The bonbon tray was set down on the raincoat, the 'Ker' name facing the skies. Next he placed the cylindrical urn into the centre well of the tray, pushing it gently until it fit, unsurprisingly, perfectly. The 'Plunk' logo running up it's length, in line with the 'Ker'.

He carefully threaded the thirty sticks through the filigree work, unscrewed the top from the casket and filled the upper half with the thirty marbles.

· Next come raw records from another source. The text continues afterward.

/-! ## What the safety looks at -/

/-- Two states with the same ring state, cycle, move timer and E-STOP level, the second with no hold unless the first has
one. -/
structure SameDrive (s t : State) : Prop where
  state : t.ring.state = s.ring.state
  cycle : t.ring.cycle = s.ring.cycle
  mt : t.ring.moveTimer = s.ring.moveTimer
  es : t.ring.eStop = s.ring.eStop
  held : t.anyHeld = true → s.anyHeld = true
theorem Quiet.sameDrive {s t : State} (h : Quiet s t) : SameDrive s t := ⟨h.ring_state, h.ring_cycle, h.ring_moveTimer, h.ring_eStop, h.held⟩
theorem SameDrive.refl (s : State) : SameDrive s s := ⟨rfl, rfl, rfl, rfl, id⟩
theorem SameDrive.trans {s t u : State} (h : SameDrive s t) (k : SameDrive t u) : SameDrive s u :=
  ⟨k.state.trans h.state, k.cycle.trans h.cycle, k.mt.trans h.mt, k.es.trans h.es, h.held ∘ k.held⟩
theorem SameDrive.of_ring {s t : State} (h : t.ring = s.ring) : SameDrive s t := by
  refine ⟨by rw [h], by rw [h], by rw [h], by rw [h], ?_⟩
  unfold State.anyHeld; rw [h]; exact id
theorem SameDrive.safe {s t : State} (h : SameDrive s t) (r : RingSafe s) : RingSafe t where
  eStop := by rw [h.es, h.state]; exact r.eStop
  moving := by
    rw [h.cycle, h.mt]; intro m
    refine ⟨?_, (r.moving m).2⟩
    cases e : t.anyHeld
    · rfl
    · exact absurd (h.held e) (by rw [(r.moving m).1]; decide)
  idle := by rw [h.cycle, h.mt]; exact r.idle
  still := by
    rw [h.cycle, h.state]; intro m
    refine ⟨(r.still m).1, ?_⟩
    cases e : t.anyHeld
    · rfl
    · exact absurd (h.held e) (by rw [(r.still m).2]; decide)
theorem RingSafe.test {s : State} (r : RingSafe s) : RingSafe s.ringTest := by
  unfold State.ringTest
  split
  · rename_i h
    have hs : ∀ (x : Ring), State.anyHeld { s with ring := { x with platens := s.ring.platens } } = s.anyHeld := fun _ => rfl
    split
    · rename_i e
      refine ⟨?_, ?_, r.idle, fun _ => ⟨h.1, h.2⟩⟩
      · intro x; have := r.eStop x; rw [e] at this; cases this
      · intro x; exact r.moving x
    · rename_i e
      refine ⟨r.eStop, fun _ => ⟨h.2, rfl⟩, ?_, ?_⟩
      · intro x; cases x
      · intro x; simp only [e] at x; rcases x with x | x <;> cases x
    · rename_i e
      refine ⟨r.eStop, fun _ => ⟨h.2, rfl⟩, ?_, ?_⟩
      · intro x; cases x
      · intro x; simp only [e] at x; rcases x with x | x <;> cases x
    · exact r
    · exact r
  · exact r
theorem unhold_none (t : Table Platen) : (Table.mapStore {} t Platen.unhold).any (fun e => e.2.held) = false := by
  unfold Table.mapStore Table.mapVal
  simp only [List.any_eq_false]
  intro e he
  have := List.mem_of_mem_filter he
  simp only [List.mem_map] at this
  obtain ⟨x, _, rfl⟩ := this
  simp [Platen.unhold]
theorem RingSafe.halt {s : State} (r : RingSafe s) : RingSafe s.halt := by
  unfold State.halt
  split
  · exact r
  · have q : SameDrive s.stopDrive (Link.ring.foldl (State.withdraw .halt) s.stopDrive) :=
      (Quiet.foldl (fun s l => quiet_withdraw s .halt l) Link.ring s.stopDrive).sameDrive
    have hc := q.cycle
    have hm := q.mt
    generalize Link.ring.foldl (State.withdraw .halt) s.stopDrive = u at hc hm
    refine ⟨fun _ => rfl, ?_, fun _ => ?_, fun _ => ⟨?_, ?_⟩⟩
    · intro x
      have : u.ring.cycle = .moving := x
      rw [hc] at this; cases this
    · show u.ring.moveTimer = none
      rw [hm]; rfl
    · show u.ring.cycle = .idle
      rw [hc]; rfl
    · exact unhold_none _
theorem RingSafe.settle {s b : State} (r : RingSafe s) : RingSafe (s.settleRing b) := by
  unfold State.settleRing; split
  · exact r
  · exact r.test
theorem RingSafe.finish {s b : State} (r : RingSafe s) : RingSafe (s.finish b) :=
  (quiet_checkCells _ _).sameDrive.safe r.settle
theorem sameDrive_modifyStation (s : State) (l f) : SameDrive s (s.modifyStation l f) := .of_ring rfl
theorem RingSafe.follow {s : State} (r : RingSafe s) (l) : RingSafe (s.followMode l) := by
  unfold State.followMode
  dsimp only
  have a : ∀ c : Prop, ∀ _ : Decidable c, RingSafe (if c then State.withdraw .modeFall s l else s) := by
    intro c _; split
    · exact (quiet_withdraw s _ l).sameDrive.safe r
    · exact r
  generalize hx : (if (s.station l).mode ≠ .active ∧ (s.verdictOf l).any (fun r => r.cls == .wait) then State.withdraw .modeFall s l else s) = u
  have ru : RingSafe u := hx ▸ a _ _
  have b : ∀ c : Prop, ∀ _ : Decidable c, RingSafe (if c then u.releaseHold (u.facing l) else u) := by
    intro c _; split
    · exact (quiet_releaseHold ..).sameDrive.safe ru
    · exact ru
  generalize hy : (if (u.station l).working = false ∧ (u.verdictOf l) = none then u.releaseHold (u.facing l) else u) = v
  have rv : RingSafe v := hy ▸ b _ _
  split
  · exact rv.halt
  · exact rv
theorem RingSafe.change {s : State} (r : RingSafe s) (l m) : RingSafe (s.changeMode l m) := by
  unfold State.changeMode
  refine RingSafe.follow ?_ l
  exact (SameDrive.of_ring (s := s) (t := ((s.setMode l m).send l (Message.mode m)).raise Cause.stationMode) rfl).safe r
theorem RingSafe.down {s : State} (r : RingSafe s) (l) : RingSafe (s.linkDown l) := by
  unfold State.linkDown
  refine RingSafe.change ?_ _ _
  refine (sameDrive_modifyStation ..).safe ((quiet_withdraw _ _ l).sameDrive.safe ((sameDrive_modifyStation ..).safe r))
theorem sameDrive_linkUp (s : State) (l n) : SameDrive s (s.linkUp l n) := .of_ring rfl
theorem RingSafe.restart {s : State} (r : RingSafe s) (l n) : RingSafe (s.restart l n) := by
  unfold State.restart
  refine (sameDrive_linkUp ..).safe (RingSafe.follow ?_ _)
  exact (sameDrive_modifyStation ..).safe ((quiet_withdraw _ _ l).sameDrive.safe ((sameDrive_modifyStation ..).safe r))
theorem RingSafe.workTimeout {s : State} (r : RingSafe s) (l) : RingSafe (s.workTimeout l) := by
  unfold State.workTimeout
  split
  · exact r
  · split
    · have r1 : RingSafe (State.modifyStation (State.withdraw .timeout s l) l fun x => { x with expired := some ⟨(‹OpenVerdict› : OpenVerdict).platen, (‹OpenVerdict› : OpenVerdict).tag⟩ }) :=
        (sameDrive_modifyStation ..).safe ((quiet_withdraw ..).sameDrive.safe r)
      dsimp only
      split
      · exact r1.change _ _
      · exact r1
    · exact r
/-- holding when idle and not still -/
structure CanHold (s : State) : Prop where
  safe : RingSafe s
  idle : s.ring.cycle = .idle
  go : s.ring.state ≠ .stopped ∧ s.ring.state ≠ .halted
theorem canHold_setHeld {s : State} (h : CanHold s) (k b) : CanHold (s.setHeld k b) := by
  refine ⟨⟨h.safe.eStop, ?_, h.safe.idle, ?_⟩, h.idle, h.go⟩
  · intro x; have : s.ring.cycle = .moving := x; rw [h.idle] at this; cases this
  · intro x; rcases x with x | x
    · exact absurd x h.go.1
    · exact absurd x h.go.2
theorem canHold_holdFacing {s : State} (h : CanHold s) (l) : CanHold (s.holdFacing l) := by
  unfold State.holdFacing; split
  · exact canHold_setHeld h _ _
  · exact h
theorem canHold_working {s : State} (h : CanHold s) (l) : CanHold (s.holdIfWorking l) := by
  unfold State.holdIfWorking; split
  · exact canHold_holdFacing h _
  · exact h
theorem canHold_foldl {s : State} (h : CanHold s) (ls : List Link) : CanHold (ls.foldl State.holdIfWorking s) := by
  induction ls generalizing s with
  | nil => exact h
  | cons l ls ih => exact ih (canHold_working h l)
theorem SameDrive.canHold {s t : State} (q : SameDrive s t) (h : CanHold s) : CanHold t := ⟨q.safe h.safe, q.cycle ▸ h.idle, q.state ▸ h.go⟩
theorem canHold_endLap {s : State} (h : CanHold s) (v : s.ring.state = .verifying) : CanHold s.endLap := by
  unfold State.endLap
  refine canHold_foldl (s := { s with ring := { s.ring with state := .running } })
    ⟨⟨?_, h.safe.moving, h.safe.idle, ?_⟩, h.idle, ?_⟩ _
  · intro x; have := h.safe.eStop x; rw [v] at this; cases this
  · intro x; rcases x with x | x <;> cases x
  · exact ⟨nofun, nofun⟩
theorem canHold_countLap {s : State} (h : CanHold s) (v : s.ring.state = .verifying) : CanHold s.countLap := by
  have c : CanHold { s with ring := { s.ring with lapCount := s.ring.lapCount + 1 } } :=
    ⟨⟨h.safe.eStop, h.safe.moving, h.safe.idle, h.safe.still⟩, h.idle, h.go⟩
  unfold State.countLap
  dsimp only
  split
  · exact canHold_endLap c v
  · exact c
theorem RingSafe.answerChecked {s : State} (r : RingSafe s) (l rp k) : RingSafe (s.answerChecked l rp k) := by
  unfold State.answerChecked
  dsimp only
  have q1 : SameDrive s (s.tagCheck l rp k) := (quiet_tagCheck ..).sameDrive
  generalize s.tagCheck l rp k = u at q1
  have q2 : SameDrive s (if (u.verdictOf l).isNone then u.setHeld k false else u) := by
    split
    · exact q1.trans (quiet_release ..).sameDrive
    · exact q1
  generalize (if (u.verdictOf l).isNone then u.setHeld k false else u) = v at q2
  split
  · rename_i h
    simp only [Bool.and_eq_true, beq_iff_eq] at h
    obtain ⟨⟨_, hv⟩, hh⟩ := h
    have idle : s.ring.cycle = .idle := by
      cases hc : s.ring.cycle
      · rfl
      · have := (r.moving hc).1; rw [anyHeld_of_held hh] at this; cases this
    have c : CanHold s := ⟨r, idle, by rw [hv]; decide⟩
    exact (canHold_countLap (q2.canHold c) (q2.state.trans hv)).safe
  · exact q2.safe r
theorem canHold_resync {s : State} (h : CanHold s) (k) : CanHold (s.resync k) := by
  have mv : ∀ old, CanHold (s.moveHold old k) := by
    intro old; unfold State.moveHold; split
    · exact canHold_setHeld (canHold_setHeld h _ _) _ _
    · exact h
  have fin : ∀ t : State, CanHold t → CanHold { t with ring := { t.ring with offset := facingPlaten t.ring.positions.load k, lapSynced := true } } :=
    fun t c => ⟨⟨c.safe.eStop, c.safe.moving, c.safe.idle, c.safe.still⟩, c.idle, c.go⟩
  unfold State.resync
  dsimp only
  split
  · split
    · exact fin _ h
    · exact fin _ (mv _)
  · exact fin _ h
theorem RingSafe.ringReport {s : State} (r : RingSafe s) (l rp) : RingSafe (s.ringReport l rp) := by
  unfold State.ringReport
  split
  · exact (quiet_answerRefuse ..).sameDrive.safe r
  · rename_i nm
    split
    · exact (quiet_answerRefuse ..).sameDrive.safe r
    · split
      · exact (quiet_answerPass ..).sameDrive.safe r
      · split
        · unfold State.platenCheck
          split
          · rename_i hv
            refine RingSafe.answerChecked ?_ _ _ _
            refine (canHold_resync ⟨r, ?_, by rw [hv.1]; decide⟩ _).safe
            cases hc : s.ring.cycle
            · rfl
            · exact absurd hc nm
          · split
            · exact r.answerChecked _ _ _
            · exact (quiet_answerRefuse ..).sameDrive.safe r.halt
        · exact (quiet_answerRefuse ..).sameDrive.safe r
theorem RingSafe.evaluate {s : State} (r : RingSafe s) (l rp) : RingSafe (s.evaluate l rp) := by
  unfold State.evaluate
  split
  · split
    · exact r.ringReport _ _
    · exact (quiet_answerPass ..).sameDrive.safe r
  · split
    · exact (quiet_matchList ..).sameDrive.safe r
    · exact (quiet_answerPass ..).sameDrive.safe r
theorem RingSafe.takeReport {s : State} (r : RingSafe s) (l rp) : RingSafe (s.takeReport l rp) := by
  unfold State.takeReport
  split
  · exact r.evaluate _ _
  · split
    · exact (quiet_answerRefuse ..).sameDrive.safe r
    · split
      · exact (quiet_restate ..).sameDrive.safe r
      · unfold State.supersede
        dsimp only
        have := RingSafe.evaluate ((quiet_withdraw s .supersession l).sameDrive.safe r) l rp
        split
        · exact (quiet_releaseHold ..).sameDrive.safe this
        · exact this
theorem RingSafe.receive {s : State} (r : RingSafe s) (l k p) (f : State → State) (hf : ∀ s, RingSafe s → RingSafe (f s)) : RingSafe (s.receive l k p f) := by
  have rr : ∀ (t : State) c, RingSafe t → RingSafe (t.refuseMessage l c k p) := fun t c h => (quiet_replyRefuse ..).sameDrive.safe h
  have rh : RingSafe (s.heard l) := (sameDrive_modifyStation ..).safe r
  unfold State.receive
  split
  · split
    · refine RingSafe.finish (hf _ ?_)
      unfold State.touchBy; split
      · exact (quiet_touch ..).sameDrive.safe rh
      · exact rh
    · exact rr _ _ rh
  · exact rr _ _ r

The rain beat down on the churchyard in Marble, Pennsylvania, lightning flashed, illuminating the golden 'Ker-Plunk' game. From out of the storm clouds came two beautifully glowing spheres, one Light, one Dark.

Shrinking as they descended, the spheres glided to a halt just above the open casket, touching each other in a blaze of pan-dimensional light, they sank into the cylinder.

One more flash of celestial fireworks and the game simply disappeared, resetting the Omniverse, balancing the multi-verse's infinite realities and causing a further three-hour delay around the roadworks in Clarion.

The Man from Delaware shrugged, picking up his soaking wet raincoat, feeling the rain in his brogues, he smiled without toothache, content that his work was done and he could go home.

(Author's Note: My Bleedin' Wonderful Life will be available in many good realities on 6/09/2119.)